Amber is the second studio album by English electronic music duo Autechre, released on 7 November 1994 by Warp. It was the first Autechre album to be composed entirely of new material, as their debut album Incunabula (1993) was a compilation of older tracks.

Production and style 
Unlike Incunabula, which was part of Warp's Artificial Intelligence series of albums and predominantly a compilation of older material, Amber was described by Autechre member Rob Brown as "genuinely the first album we put out on Warp". Designed by Ian Anderson of The Designers Republic, the cover art is a detail of a panoramic photograph of sandstone cliffs in Cappadocia, Turkey, taken by landscape photographer Nick Meers.

Select described the album as a "'90s update of electro's cut-'n'-paste rhythmics into the realms of the odd," and stated that Amber "made music by μ-Ziq or Aphex Twin seem almost conventional." CMJ described the sound of Amber as "entirely electronic and entirely instrumental" outside a few vocal samples. 
In a 2013 retrospective feature, Fact described Amber as containing "some of Autechre's most ambient moments," and compared several songs ("Nine" and "Yulquen") to the works of Brian Eno, saying that their "beatless, but powerful low-end means that they’re contemplative rather than ethereal". Fact also described songs such as "Montreal" and "Piezo" as uniquely-styled pieces with "deep veins of techno and acid house".

Release
Amber was first released by Warp on 7 November 1994 on compact disc, double vinyl and cassette.
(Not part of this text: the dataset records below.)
theorem regNeed_of_needsM {n : Nat} (h : PlainReg n) (hm : NeedsM n) (s : State) (v : Nat) : regNeed s n v = 2 := by
  unfold PlainReg at h
  unfold NeedsM at hm
  rcases hm with rfl | rfl | rfl | hm
  · rfl
  · rfl
  · rfl
  · unfold regNeed
    rw [if_neg (by simp [isSel]; omega), if_neg (by simp; omega), if_neg (by omega), if_pos (by simp; omega), if_neg (by omega)]

theorem regNeed_of_plain {n : Nat} (h : PlainReg n) (hm : ¬ NeedsM n) (s : State) (v : Nat) : regNeed s n v = 1 := by
  unfold PlainReg at h
  unfold NeedsM at hm
  unfold regNeed
  rw [if_neg (by simp [isSel]; omega), if_neg (by simp; omega), if_neg (by omega), if_neg (by simp; omega), if_neg (by simp; omega)]

theorem regWrite_of_plain {n : Nat} (h : PlainReg n) {s : State} {w : Party0} {copy : Nat} (hc : s.copyFor w n = some copy)
    (v : Nat) : s.regWrite w n v = srSet s copy n (BitVec.ofNat 64 (v &&& regMask n)) := by
  have hro := regRO_of_plain h
  have hsel := isSel_of_plain h
  unfold PlainReg at h
  rw [regWrite_eq_writeTable hro (by unfold OwnWay; omega) hc, State.writeTable, if_neg (by omega), if_neg (by omega), hsel,
    if_neg Bool.false_ne_true]

/-! ### Writes that change one register, or none -/

theorem regTurn_eq_false_iff {s : State} {w : Party0} {n k : Nat} (hk : s.regKey w n = some k) :
    s.regTurn w n = false ↔ ∃ r, Tab.find s.srSeen k = some (s.now, r) ∧ regRank w < r := by
  rw [State.regTurn, hk, Option.bind_some]
  cases h : Tab.find s.srSeen k with
  | none => simp
  | some e =>
    obtain ⟨t, r⟩ := e
    simp only [Bool.or_eq_false_iff, bne_eq_false_iff_eq, decide_eq_false_iff_not, Nat.not_le, Option.some.injEq, Prod.mk.injEq]
    exact ⟨fun ⟨ht, hr⟩ => ⟨r, ⟨ht, rfl⟩, hr⟩, fun ⟨_, ⟨ht, hq⟩, hr⟩ => ⟨ht, hq ▸ hr⟩⟩

theorem copyFor_of_plain {n : Nat} (h : PlainReg n) (s : State) (a : Nat) :
    s.copyFor (s.agent a) n =
      some (if n = 0x050 ∨ n = 0x051 ∨ n = 0x062 ∨ n = 0x063 then 4096 + (pkg s 0x0ca).toNat % 2 ^ 6 else 0) := by
  have hp := heldPer_of_plain h
  split <;> rename_i hc
  · exact copyFor_of_partition (by rw [hp, if_pos hc])
  · exact copyFor_of_package (by rw [hp, if_neg hc])

theorem unchanged_self (s : State) : Unchanged s (.next s) := ⟨s, rfl, rfl⟩

theorem unchanged_seen (s : State) (x : Tab (Nat × Nat)) : Unchanged s (.next (s.seen x)) := ⟨_, rfl, rfl⟩

/-- A write that comes to nothing changes no register. -/
theorem unchanged_of_regWrite {s : State} {a n v : Nat} (hn : n < 2048) (hv : v < 2 ^ 64)
    (h : (s.regTake (s.agent a) n).regWrite (s.agent a) n v = s.regTake (s.agent a) n) :
    Unchanged s (.next (s.agentDoes a n v)) := by
  rw [agentDoes_eq s a hn hv]
  split
  · rw [h, regTake_eq_seen]
    exact unchanged_seen s _
  · exact unchanged_self s

theorem unchanged_of_fault {s : State} {a n v : Nat} (hn : n < 2048) (hv : v < 2 ^ 64)
    (h : s.writeFault (s.agent a) n v ≠ none) : Unchanged s (.next (s.agentDoes a n v)) := by
  rw [agentDoes_of_fault hn hv h]
  exact unchanged_self s

theorem copyFor_of_outer {n : Nat} (h : OfNodeClusterOrDie n) (s : State) (a : Nat) : s.copyFor (s.agent a) n = none := by
  have hp : heldPer n = .node ∨ heldPer n = .cluster ∨ heldPer n = .die := by
    unfold OfNodeClusterOrDie at h
    rcases h with h | h | rfl | rfl | h
    · exact .inl (by rw [heldPer, if_pos (by simp; omega)])
    · exact .inl (by rw [heldPer, if_pos (by simp; omega)])
    · exact .inl rfl
    · exact .inr (.inl rfl)
    · unfold heldPer
      rw [if_neg (by simp; omega), if_neg (by simp; omega), if_neg (by simp; omega)]
      split
      · exact .inr (.inl rfl)
      · next hc =>
        simp only [Bool.or_eq_true, Bool.and_eq_true, decide_eq_true_eq] at hc
        exact .inr (.inr (by rw [if_pos (by simp; omega)]))
  rw [copyFor_agent]
  rcases hp with hp | hp | hp <;> rw [hp]

/-- A register that is read only, or has no copy outside the nodes, stays as it is. -/
theorem unchanged_of_unreached {s : State} {a n v : Nat} (hn : n < 2048) (hv : v < 2 ^ 64)
    (h : agentRuns s a = false ∨ regRO n = true ∨ OfNodeClusterOrDie n) : Unchanged s (.next (s.agentDoes a n v)) := by
  rcases h with h | h | h
  · rw [agentDoes_of_not_mayWrite hn hv fun ⟨hruns, _⟩ => by simp [h] at hruns]
    exact unchanged_self s
  · refine unchanged_of_regWrite hn hv ?_
    unfold State.regWrite
    split
    · rfl
    · rw [if_pos h]
  · rw [agentDoes_eq s a hn hv]
    split
    · rw [regWrite_regTake_of_none (copyFor_of_outer h s a)]
      exact unchanged_self s
    · exact unchanged_self s

/-- The write sets its register to `x`, nothing else, and its turn is recorded. -/
def SetsReg (s : State) (a n v copy x : Nat) : Prop :=
  ∃ t, s.agentDoes a n v = t ∧ OnlyReg s t copy n (BitVec.ofNat 64 x)
    ∧ Tab.find t.srSeen (copy * 2048 + n) = some (s.now, regRank (s.agent a))

theorem sets_of_regWrite {s : State} {a n v copy x : Nat} (hn : n < 2048) (hv : v < 2 ^ 64) (hm : MayWrite s a n)
    (hf : s.writeFault (s.agent a) n v = none) (hc : s.copyFor (s.agent a) n = some copy)
    (h : (s.regTake (s.agent a) n).regWrite (s.agent a) n v = srSet (s.regTake (s.agent a) n) copy n (BitVec.ofNat 64 x)) :
    SetsReg s a n v copy x := by
  refine ⟨_, agentDoes_of_mayWrite hn hv hm hf, ?_, ?_⟩
  · rw [h, regTake_eq_seen]
    exact onlyReg_srSet s _ copy n x hn
  · rw [h, srSet_srSeen]
    exact find_regTake (regKey_of_copyFor hc)

/-! ### REGISTER_WRITE (R431) -/

theorem regMask_060 (v : Nat) : v &&& regMask 0x060 = v % 2 ^ 8 := Nat.and_two_pow_sub_one_eq_mod v 8
theorem regMask_061 (v : Nat) : v &&& regMask 0x061 = v % 2 ^ 32 := Nat.and_two_pow_sub_one_eq_mod v 32
theorem regMask_063 (v : Nat) : v &&& regMask 0x063 = v % 2 ^ 16 := Nat.and_two_pow_sub_one_eq_mod v 16

/-! The registers that are written in a way of their own. -/

theorem regWrite_060 (s : State) (w : Party0) (v : Nat) :
    s.regWrite w 0x060 v = if v % 2 ^ 8 = 0 then s else srSet s 0 0x060 (BitVec.ofNat 64 (v % 2 ^ 8)) := by
  rw [← regMask_060]; rfl
theorem regWrite_061 (s : State) (w : Party0) (v : Nat) :
    s.regWrite w 0x061 v = if v % 2 ^ 32 = 0 then s else srSet s 0 0x061 (BitVec.ofNat 64 (v % 2 ^ 32)) := by
  rw [← regMask_061]; rfl
theorem regWrite_063 (s : State) (w : Party0) (v : Nat) :
    s.regWrite w 0x063 v =
      if (s.slotsUsed w.part).isEmpty then srSet s (4096 + w.part) 0x063 (BitVec.ofNat 64 (v % 2 ^ 16)) else s := by
  rw [← regMask_063]; rfl
theorem regWrite_0a4 (s : State) (w : Party0) (v : Nat) :
    s.regWrite w 0x0a4 v = srSet s 0 0x0a4 (BitVec.ofNat 64 (v / 2 ^ 8 % 2 ^ 8 * 2 ^ 8
      + (if v / 2 ^ 8 % 2 ^ 8 + 5 ≤ v % 2 ^ 8 ∧ v % 2 ^ 8 ≤ 115 then v % 2 ^ 8 else (pkg s 0x0a4).toNat % 2 ^ 8))) := by
  have hbits : s.regWrite w 0x0a4 v = srSet s 0 0x0a4 (BitVec.ofNat 64 (bits v 8 8 * 256
      + (if bits v 8 8 + 5 ≤ bits v 0 8 && bits v 0 8 ≤ 115 then bits v 0 8 else (pkg s 0x0a4).toNat % 256))) := rfl
  simpa [bits] using hbits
The album was released in the United States on 24 January 1995 by Wax Trax! and TVT Records.

The album has subsequently been reissued in all major formats, including digital download. Warp notably reissued Autechre's first three albums—Incunabula, Amber and Tri Repetae—on vinyl on 11 November 2016.

Critical reception

Selects Gareth Grundy rated the album four out of five, describing Autechre as "out on the fringes, having a good rummage for the weird and beautiful," and stating that the album was not "goalless experimentation. There's plenty of melody on board, it's just that it creeps up on you from behind." CMJ writer Heidi MacDonald noted that Autechre's more rhythmic music, such as "Glitch" and "Piezo," is "almost hypnotically listenable" but that slower tracks were "dangerously close to new age". Ned Raggett of AllMusic gave the album a four-and-a-half star rating out of five, and compared the album to Incunabula, opining that "a couple of tracks could be removed with no problem, while tracks like "Montreal" and "Slip" continue the basic Incunabula formula without noticeable change." Raggett concluded that "things are clearly starting to gel a little more here than on previous releases; the great leap forward becomes all the more logical in retrospect."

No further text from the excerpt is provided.